И больше он не мог вымолвить ни слова, так как залился слезами. Сомнений уже не было ? мерзавцы его заразили, и теперь он обречён сгнить заживо... Конечно, от сифилиса есть какие-то лекарства, но они лишь приглушают болезнь, а не изгоняют её совсем. Он обречён. И бесполезно молиться об исцелении — слишком хорошо Диего знал, что его нет.
— Не плачь, — ответил лекарь, — я сделаю всё, чтобы тебя вылечить. Только вот везти тебя придётся отдельно от остальных и есть из отдельной посуды.
— Я буду совсем один?
— Нет, на твоё счастье, у нас лежит один юноша, больной малярией. Так что ты время проведёшь вместе с ним.

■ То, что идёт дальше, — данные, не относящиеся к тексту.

/-- V-T33 to V-T38: the operand count, checked before the operands. -/
theorem test_parse_operandCount :
    ["cpy 1", "inc", "inc a b", "jnz a", "cpy 1 a extra", "cpy xx"].all
      (fun t => parse t.toList == .error .operandCount) = true := by decide

/-- V-T39 to V-T41: the order of errors. -/
theorem test_parse_order : parse "cpy xx 2".toList = .error (.malformedOperand "xx".toList) ∧
    parse "inc a\ncpy xx a\ninc 5".toList = .error (.malformedOperand "xx".toList) ∧
    parse "nop\ncpy xx a".toList = .error (.malformedOperand "xx".toList) := by decide

/-! ### The host interface -/

/-- The construction of S8's lines, and the image of the end of part 5, which is refused at its second word. -/
theorem test_construct :
    construct 3 "cpy 41 a\ninc a\njnz a 2".toList = .ok (State.load [0x100000000000000290000000000000000,
      0x600000000000000000000000000000000, 0xE00000000000000000000000000000002]) ∧
    construct 2 "cpy 41 a\ninc a\njnz a 2".toList = .error .exceedsCapacity ∧
    constructImage 3 [0x600000000000000000000000000000000, 0x000000000000000000000000000000000] =
      .error (.reservedEncoding 1) := by decide

/-- S5: a seed goes through a run (WriteRegister, Run, ReadRegister). -/
theorem test_seeded_run : Call (.writeRegister .a 7) (State.load [0x600000000000000010000000000000000]) .nothing
      (mk 7 0 0 0 0 1 0x600000000000000010000000000000000) ∧
    Call .run (mk 7 0 0 0 0 1 0x600000000000000010000000000000000) .nothing
      (mk 7 1 0 0 1 1 0x600000000000000010000000000000000) ∧
    Call (.readRegister .a) (mk 7 1 0 0 1 1 0x600000000000000010000000000000000) (.value 7)
      (mk 7 1 0 0 1 1 0x600000000000000010000000000000000) :=
  ⟨⟨rfl, rfl⟩, ⟨rfl, .step (by decide) rfl (.halted (by decide))⟩, ⟨rfl, rfl⟩⟩

/-- P8, operations 8, 10, 11: ReadPC, WriteRegister and Step on a Halted engine. -/
theorem test_halted_calls :
    Call .readPC (mk 7 9 0 0 3 3 0x600000000000000010000000000000000) (.value 3)
      (mk 7 9 0 0 3 3 0x600000000000000010000000000000000) ∧
    Call (.writeRegister .b (-1)) (mk 7 9 0 0 3 3 0x600000000000000010000000000000000) .nothing
      (mk 7 (-1) 0 0 3 3 0x600000000000000010000000000000000) ∧
    Call .step (mk 7 (-1) 0 0 3 3 0x600000000000000010000000000000000) (.status .halted)
      (mk 7 (-1) 0 0 3 3 0x600000000000000010000000000000000) :=
  ⟨⟨rfl, rfl⟩, ⟨rfl, rfl⟩, ⟨rfl, by decide⟩⟩

/-! ### Witnesses: states and operands that meet the hypotheses of the obligations -/

/-- CopyWritesTheEvaluatedSource, IncrementAddsOne, DecrementSubtractsOne, JumpReplacesTheIncrement: tokens of both
kinds, at a boundary literal. -/
theorem witness_operand_tokens :
    value "-9223372036854775808".toList = .ok (.imm (-9223372036854775808)) ∧ value "c".toList = .ok (.reg .c) ∧
    register "d".toList = .ok .d := by decide
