-- ==== Sys2Proof/Machine/Transpose.lean ====
section
/-! DEFINITION. Bit-plane transposition (spec/41_transpose.md R100). -/

namespace Sys2Proof.Machine

/-- R100, TRANSPOSE: `R[p] <- ` basis plane `p` of `IBUF[0..62]`, for `p` in 0..7. -/
def execTranspose (s : State) : Host.Outcome State Fault Refusal := .next (s.writePlanes s).advance

end Sys2Proof.Machine
end

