-- ==== Sys2Proof/Machine/Step.lean ====
section
/-! DEFINITION. The step of the machine: the next move of the interleaving of host and sequencer (spec/20_memory.md
R63, spec/70_reset_and_hazards.md R238). -/

namespace Sys2Proof.Machine

/-- One step: the host's next access if one is due, else one step of the sequencer. -/
def step (s : State) : Host.Outcome State Fault Refusal := s.nextMove

/-- `s` with the command word numbered as spec/opcode_table.json numbers it placed where `step` fetches next. -/
def State.withFetchWord (s : State) (nbits w : Nat) : State := s.placeWord (BitVec.ofNat 32 (w % 2 ^ nbits))

end Sys2Proof.Machine
end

— Тогда я могу заразиться ещё и малярией и не доехать до Тавантисуйю живым.
— Наоборот, я должен тебя заразить малярией. Тогда она убьёт в тебе сифилис, а саму малярию мы тебе потом вылечим.
— Я не понимаю....
— Видишь ли, сифилис вызывают мелкие черви, которые умирают от жара, который возникает при малярии. Конечно, это рискованно, но... выбора у тебя всё равно нет.
Диего вздохнул. Он знал, что тавантисуйцы не спрашивают, хочешь ты лечиться или предпочитаешь сгнить заживо. Жизнь человека не принадлежит ему лично. Больной опасен для окружающих, потому что может их заразить. Значит, его надо вылечить, а пока он не вылечен, отделить от остальных.

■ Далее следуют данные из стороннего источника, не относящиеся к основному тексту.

-- ==== Sys2Proof/Laws/Ops.lean ====
section
/-! SUPPORT. What each shared operation over registers, carry slots, the planes and the results can do, said once. -/

namespace Sys2Proof.Machine

/-! Payload. -/

@[simp] theorem getLsbD_mask63 (k : Nat) : mask63.getLsbD k = decide (k < 63) := by
  have h : mask63.toNat = 2 ^ 63 - 1 := rfl
  rw [BitVec.getLsbD, h, Nat.testBit_two_pow_sub_one]

@[simp] theorem getLsbD_payload (v : Word) (k : Nat) : (payload v).getLsbD k = (v.getLsbD k && decide (k < 63)) := by
  simp only [payload, BitVec.getLsbD_and, getLsbD_mask63]

/-- The same in simp's normal form for a literal index. -/
@[simp] theorem payload_getElem_63 (v : Word) : (payload v)[63] = false := by
  rw [← BitVec.getLsbD_eq_getElem, getLsbD_payload]
  simp

theorem payload_toNat (v : Word) : (payload v).toNat = v.toNat % 2 ^ 63 := by
  have h : mask63.toNat = 2 ^ 63 - 1 := rfl
  rw [payload, BitVec.toNat_and, h, Nat.and_two_pow_sub_one_eq_mod]

/-- A word with bit 63 clear is its own payload. -/
theorem payload_of_clear {v : Word} (h : v.getLsbD 63 = false) : payload v = v := by
  apply BitVec.eq_of_getLsbD_eq
  intro k hk
  rw [getLsbD_payload]
  by_cases h63 : k < 63
  · simp [h63]
  · have : k = 63 := by omega
    subst this
    simpa using h

/-- A word with bit 63 clear is below `2^63` (R135). -/
theorem toNat_lt_of_clear {v : Word} (h : v.getLsbD 63 = false) : v.toNat < 2 ^ 63 := by
  have := payload_toNat v
  rw [payload_of_clear h] at this
  omega

/-! Registers. -/

theorem readReg_writeReg (s : State) (i r : Reg) (v : Word) :
    (s.writeReg i v).readReg r = if i = r then payload v else s.readReg r := by
  simp only [State.readReg, State.writeReg, Vector.getElem_set, Fin.ext_iff]

@[simp] theorem readReg_writeReg_same (s : State) (i : Reg) (v : Word) : (s.writeReg i v).readReg i = payload v := by
  rw [readReg_writeReg, if_pos rfl]

theorem readReg_writeReg_other (s : State) {i r : Reg} (v : Word) (h : r ≠ i) :
    (s.writeReg i v).readReg r = s.readReg r := by
  rw [readReg_writeReg, if_neg (Ne.symm h)]

/-! Carry slots. -/

theorem getLsbD_setBit (c : BitVec 64) (j : Slot) (b : Bool) (k : Nat) (hk : k < 64) :
    (setBit c j b).getLsbD k = if j.val = k then b else c.getLsbD k := by
  have hj := j.isLt
  unfold setBit
  by_cases hjk : j.val = k
  · subst hjk
    cases b <;> simp
  · have : (1#64 <<< j.val).getLsbD k = false := by
      rw [BitVec.getLsbD_shiftLeft, BitVec.getLsbD_one]
      by_cases hlt : k < j.val
      · simp [hlt]
      · have : k - j.val ≠ 0 := by omega
        simp [this]
    cases b <;> simp only [if_true, if_neg hjk, BitVec.getLsbD_or, BitVec.getLsbD_and, BitVec.getLsbD_not, this,
      Bool.or_false, hk, decide_true, Bool.not_false, Bool.and_true, Bool.false_eq_true, if_false]

theorem readCarry_writeCarry (s : State) (j k : Slot) (b : Bool) :
    (s.writeCarry j b).readCarry k = if j = k then b else s.readCarry k := by
  simp only [State.readCarry, State.writeCarry, getLsbD_setBit _ _ _ _ k.isLt, Fin.ext_iff]

@[simp] theorem readCarry_writeCarry_same (s : State) (j : Slot) (b : Bool) : (s.writeCarry j b).readCarry j = b := by
  rw [readCarry_writeCarry, if_pos rfl]

theorem readCarry_writeCarry_other (s : State) {j k : Slot} (b : Bool) (h : k ≠ j) :
    (s.writeCarry j b).readCarry k = s.readCarry k := by
  rw [readCarry_writeCarry, if_neg (Ne.symm h)]

/-! Results of commands. -/

theorem keepsRest_refl (s : State) : KeepsRest s s := by simp [KeepsRest]

/-- What `State.setReg` does, whole: the register, the `PC`, and nothing else. -/
theorem setReg_spec (s : State) (rd : Reg) (v : Word) :
    (s.setReg rd v).readReg rd = payload v ∧ (s.setReg rd v).pc = s.pc + 1#32 ∧
      ChangesOnly [rd] [] s (s.setReg rd v) := by
  refine ⟨by simp [setReg_eq], rfl, ?_⟩
  refine ⟨fun r hr => ?_, fun j _ => rfl, rfl, rfl, keepsRest_refl s⟩
  rw [setReg_eq, advance_readReg]
  exact readReg_writeReg_other s v (by simpa using hr)

/-- What `State.setRegCarry` does, whole: the register, the carry slot, the `PC`, and nothing else. -/
theorem setRegCarry_spec (s : State) (rd : Reg) (v : Word) (ck : Slot) (c : Bool) :
    (s.setRegCarry rd v ck c).readReg rd = payload v ∧ (s.setRegCarry rd v ck c).readCarry ck = c ∧
      (s.setRegCarry rd v ck c).pc = s.pc + 1#32 ∧ ChangesOnly [rd] [ck] s (s.setRegCarry rd v ck c) := by
  refine ⟨by simp [setRegCarry_eq], by simp [setRegCarry_eq], rfl, ?_⟩
  refine ⟨fun r hr => ?_, fun j hj => ?_, rfl, rfl, keepsRest_refl s⟩
  · rw [setRegCarry_eq, advance_readReg, readReg_writeReg_other _ v (by simpa using hr), writeCarry_readReg]
  · rw [setRegCarry_eq, advance_readCarry, writeReg_readCarry, readCarry_writeCarry_other s c (by simpa using hj)]

/-! Sums, shifts and counts. -/

/-- R131: bit 0 of ADV's value is the carry-in, and each later bit is the bit before of `m & cc`. -/
theorem advWord_getLsbD (m cc : Word) (c : Bool) (k : Nat) (hk : k < 64) :
    (advWord m cc c).getLsbD k = if k = 0 then c else (m.getLsbD (k - 1) && cc.getLsbD (k - 1)) := by
  rw [advWord, BitVec.getLsbD_or, BitVec.getLsbD_shiftLeft, BitVec.getLsbD_setWidth, BitVec.getLsbD_ofBool,
    BitVec.getLsbD_and]
  by_cases h : k = 0
  · simp [h]
  · simp [h, hk]

/-- A bit of an exact sum is the operands' bits and the carry into that position. -/
theorem exactSum_testBit (a b : Word) (c : Bool) (k : Nat) (hk : k < 64) :
    (exactSum a b c).testBit k = (a.getLsbD k ^^ (b.getLsbD k ^^ BitVec.carry k a b c)) := by
  have hm : (exactSum a b c).testBit k = (exactSum a b c % 2 ^ 64).testBit k := by
    rw [Nat.testBit_mod_two_pow, decide_eq_true hk, Bool.true_and]
  rw [hm, ← BitVec.getLsbD_add_add_bool hk, BitVec.getLsbD, BitVec.toNat_add, BitVec.toNat_add]
  congr 1
  unfold exactSum
  simp

theorem sumWord_getLsbD (t k : Nat) (hk : k < 64) : (sumWord t).getLsbD k = t.testBit k := by
  rw [sumWord, BitVec.getLsbD_ofNat, decide_eq_true hk, Bool.true_and]

theorem payload_sumWord_toNat (t : Nat) : (payload (sumWord t)).toNat = t % 2 ^ 63 := by
  rw [payload_toNat, sumWord, BitVec.toNat_ofNat]
  exact Nat.mod_mod_of_dvd t ⟨2, rfl⟩

/-- R135: with both operands payloads, an exact sum is below `2^64`. -/
theorem exactSum_lt {a b : Word} (ha : a.getLsbD 63 = false) (hb : b.getLsbD 63 = false) (c : Bool) :
    exactSum a b c < 2 ^ 64 := by
  have := toNat_lt_of_clear ha
  have := toNat_lt_of_clear hb
  have : c.toNat ≤ 1 := Bool.toNat_le c
  unfold exactSum
  omega

theorem popcount_eq_filter_length (v : Word) :
    popcount v = ((List.range 64).filter (fun k => v.getLsbD k)).length := List.countP_eq_length_filter

theorem popcount_le (v : Word) : popcount v ≤ 64 := by
  have := List.countP_le_length (p := fun k => v.getLsbD k) (l := List.range 64)
  simpa [popcount] using this

/-! Planes. -/

/-- The fold behind a plane, for the first `n` bytes of a block of at most 64. -/
theorem planeFold_getLsbD (f : Nat → Bool) (n k : Nat) (hn : n ≤ 64) :
    ((List.range n).foldl (fun (v : Word) i => v ||| ((BitVec.ofBool (f i)).setWidth 64 <<< i)) 0#64).getLsbD k =
      (decide (k < n) && f k) := by
  induction n with
  | zero => simp
  | succ n ih =>
    rw [List.range_succ, List.foldl_append, List.foldl_cons, List.foldl_nil, BitVec.getLsbD_or, ih (by omega),
      BitVec.getLsbD_shiftLeft, BitVec.getLsbD_setWidth]
    by_cases hk : k < n
    · have h1 : k < n + 1 := by omega
      simp [hk, h1]
    · by_cases hkn : k = n
      · subst hkn
        have h64 : k < 64 := by omega
        simp [h64]
      · have h1 : ¬ k < n + 1 := by omega
        have h2 : k - n ≠ 0 := by omega
        simp [hk, h1, BitVec.getLsbD_ofBool, h2]

/-- R100: bit `i` of plane `p` is bit `p` of byte `i`, for the 63 payload bytes. -/
theorem plane_getLsbD (s : State) (p k : Nat) :
    (s.plane p).getLsbD k = (decide (k < 63) && (s.ibufByte k).getLsbD p) :=
  planeFold_getLsbD (fun i => (s.ibufByte i).getLsbD p) 63 k (by omega)

/-- The fold behind `State.writePlanes`, over any list of registers. -/
theorem readReg_foldPlanes (src : State) (l : List Reg) (s : State) (r : Reg) :
    (l.foldl (fun t p => t.writeReg p (src.plane p.val)) s).readReg r =
      if r ∈ l then payload (src.plane r.val) else s.readReg r := by
  induction l generalizing s with
  | nil => simp
  | cons p l ih =>
    rw [List.foldl_cons, ih, readReg_writeReg]
    by_cases hl : r ∈ l
    · simp [hl]
    · by_cases hp : p = r
      · simp [hp]
      · simp [hl, hp, Ne.symm hp]

theorem mem_basisRegs : ∀ r : Reg, r ∈ basisRegs ↔ r.val < 8 := by decide

/-- R100: what `State.writePlanes` leaves in a register. -/
theorem readReg_writePlanes (s src : State) (r : Reg) :
    (s.writePlanes src).readReg r = if r.val < 8 then payload (src.plane r.val) else s.readReg r := by
  rw [State.writePlanes, readReg_foldPlanes]
  simp only [mem_basisRegs]

/-- Writing registers one after another changes nothing but the register file. -/
theorem foldRegs_rest (f : Reg → Word) (l : List Reg) (s : State) :
    ∃ regs, l.foldl (fun t p => t.writeReg p (f p)) s = { s with regs := regs } := by
  induction l generalizing s with
  | nil => exact ⟨s.regs, rfl⟩
  | cons p l ih =>
    obtain ⟨regs, h⟩ := ih (s.writeReg p (f p))
    exact ⟨regs, by rw [List.foldl_cons, h]; rfl⟩

/-- What `State.writePlanes` leaves alone. -/
theorem writePlanes_rest (s src : State) : ∃ regs, s.writePlanes src = { s with regs := regs } :=
  foldRegs_rest (fun p => src.plane p.val) basisRegs s

@[simp] theorem writePlanes_carry (s src : State) : (s.writePlanes src).carry = s.carry := by
  obtain ⟨_, h⟩ := writePlanes_rest s src; rw [h]
@[simp] theorem writePlanes_mcount (s src : State) : (s.writePlanes src).mcount = s.mcount := by
  obtain ⟨_, h⟩ := writePlanes_rest s src; rw [h]
@[simp] theorem writePlanes_ibuf (s src : State) : (s.writePlanes src).ibuf = s.ibuf := by
  obtain ⟨_, h⟩ := writePlanes_rest s src; rw [h]
@[simp] theorem writePlanes_imem (s src : State) : (s.writePlanes src).imem = s.imem := by
  obtain ⟨_, h⟩ := writePlanes_rest s src; rw [h]
@[simp] theorem writePlanes_pc (s src : State) : (s.writePlanes src).pc = s.pc := by
  obtain ⟨_, h⟩ := writePlanes_rest s src; rw [h]
@[simp] theorem writePlanes_startPc (s src : State) : (s.writePlanes src).startPc = s.startPc := by
  obtain ⟨_, h⟩ := writePlanes_rest s src; rw [h]
@[simp] theorem writePlanes_status (s src : State) : (s.writePlanes src).status = s.status := by
  obtain ⟨_, h⟩ := writePlanes_rest s src; rw [h]
@[simp] theorem writePlanes_faultPc (s src : State) : (s.writePlanes src).faultPc = s.faultPc := by
  obtain ⟨_, h⟩ := writePlanes_rest s src; rw [h]
@[simp] theorem writePlanes_faultInsn (s src : State) : (s.writePlanes src).faultInsn = s.faultInsn := by
  obtain ⟨_, h⟩ := writePlanes_rest s src; rw [h]
@[simp] theorem writePlanes_imemWords (s src : State) : (s.writePlanes src).imemWords = s.imemWords := by
  obtain ⟨_, h⟩ := writePlanes_rest s src; rw [h]
@[simp] theorem writePlanes_resetAsserted (s src : State) : (s.writePlanes src).resetAsserted = s.resetAsserted := by
  obtain ⟨_, h⟩ := writePlanes_rest s src; rw [h]
@[simp] theorem writePlanes_moves (s src : State) : (s.writePlanes src).moves = s.moves := by
  obtain ⟨_, h⟩ := writePlanes_rest s src; rw [h]
@[simp] theorem writePlanes_draws (s src : State) : (s.writePlanes src).draws = s.draws := by
  obtain ⟨_, h⟩ := writePlanes_rest s src; rw [h]
@[simp] theorem writePlanes_hostData (s src : State) : (s.writePlanes src).hostData = s.hostData := by
  obtain ⟨_, h⟩ := writePlanes_rest s src; rw [h]
@[simp] theorem writePlanes_readCarry (s src : State) (j : Slot) : (s.writePlanes src).readCarry j = s.readCarry j := by
  obtain ⟨_, h⟩ := writePlanes_rest s src; rw [h]; rfl
@[simp] theorem writePlanes_ibufByte (s src : State) (a : Nat) : (s.writePlanes src).ibufByte a = s.ibufByte a := by
  obtain ⟨_, h⟩ := writePlanes_rest s src; rw [h]; rfl
@[simp] theorem writePlanes_imemWord (s src : State) (a : Nat) : (s.writePlanes src).imemWord a = s.imemWord a := by
  obtain ⟨_, h⟩ := writePlanes_rest s src; rw [h]; rfl

/-- TRANSPOSE (R100): its registers, and nothing else. -/
theorem transpose_changesOnly (s : State) : ChangesOnly [0, 1, 2, 3, 4, 5, 6, 7] [] s (s.writePlanes s).advance := by
  have hmem : ∀ r : Reg, r ∉ ([0, 1, 2, 3, 4, 5, 6, 7] : List Reg) → ¬r.val < 8 := by decide
  refine ⟨fun r hr => ?_, fun j _ => by simp, by simp, by simp, by simp [KeepsRest]⟩
  rw [advance_readReg, readReg_writePlanes, if_neg (hmem r hr)]

end Sys2Proof.Machine
end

Время, проведённое в лихорадке, Диего потом вспоминал как смутный сон. Порой в беспамятстве к нему являлся противный монах, и хохотал над его несчастьем: "Умираешь? Ха-ха-ха! Помогли тебе твои любимые добрые тавантисуйцы? Ха-ха-ха! А я стану Римским Папой". "И всё равно сгниёшь от сифилиса, мерзавец!" "Тебя лихорадка раньше убьёт!".
Но как бы тяжело и мучительно всё это ни было, потом всё прошло. Диего выздоравливал, чувствуя себя безмерно счастливым. Он теперь не будет гнить заживо. Исчез мерзкий страх, что его нос провалится, а мозг сгниёт. Диего чувствовал себя так, как будто у него с души свалился тяжёлый камень. Он будет жить, может жениться даже, а Андреас остался с носом, а скоро будет и без него. Конечно, злорадствовать на тему чужой болезни не очень хорошо, но, учитывая все злодеяния этого негодяя, юноша не чувствовал раскаяния за свои мысли, хотя раньше собственная душевная чистота его очень волновала.
На корабле ему скучать не пришлось. Его расспрашивали о жизни в Испании, а сам он узнавал много нового о жизни в Тавантисуйю. Всё-таки Томас видел далеко не всё и не на все подробности мог обратить внимание. Например, юному Диего было странно, что почти все все тавантисуйцы вступают в брак, и ни бедность, ни отсутствие родителей с домом этому не помеха. Жильё выдадут. Или что моряки не просто умели читать и писать, но в перерывах между вахтами читали довольно сложные книги по технике и художественные, на судне полагалось иметь небольшую библиотеку.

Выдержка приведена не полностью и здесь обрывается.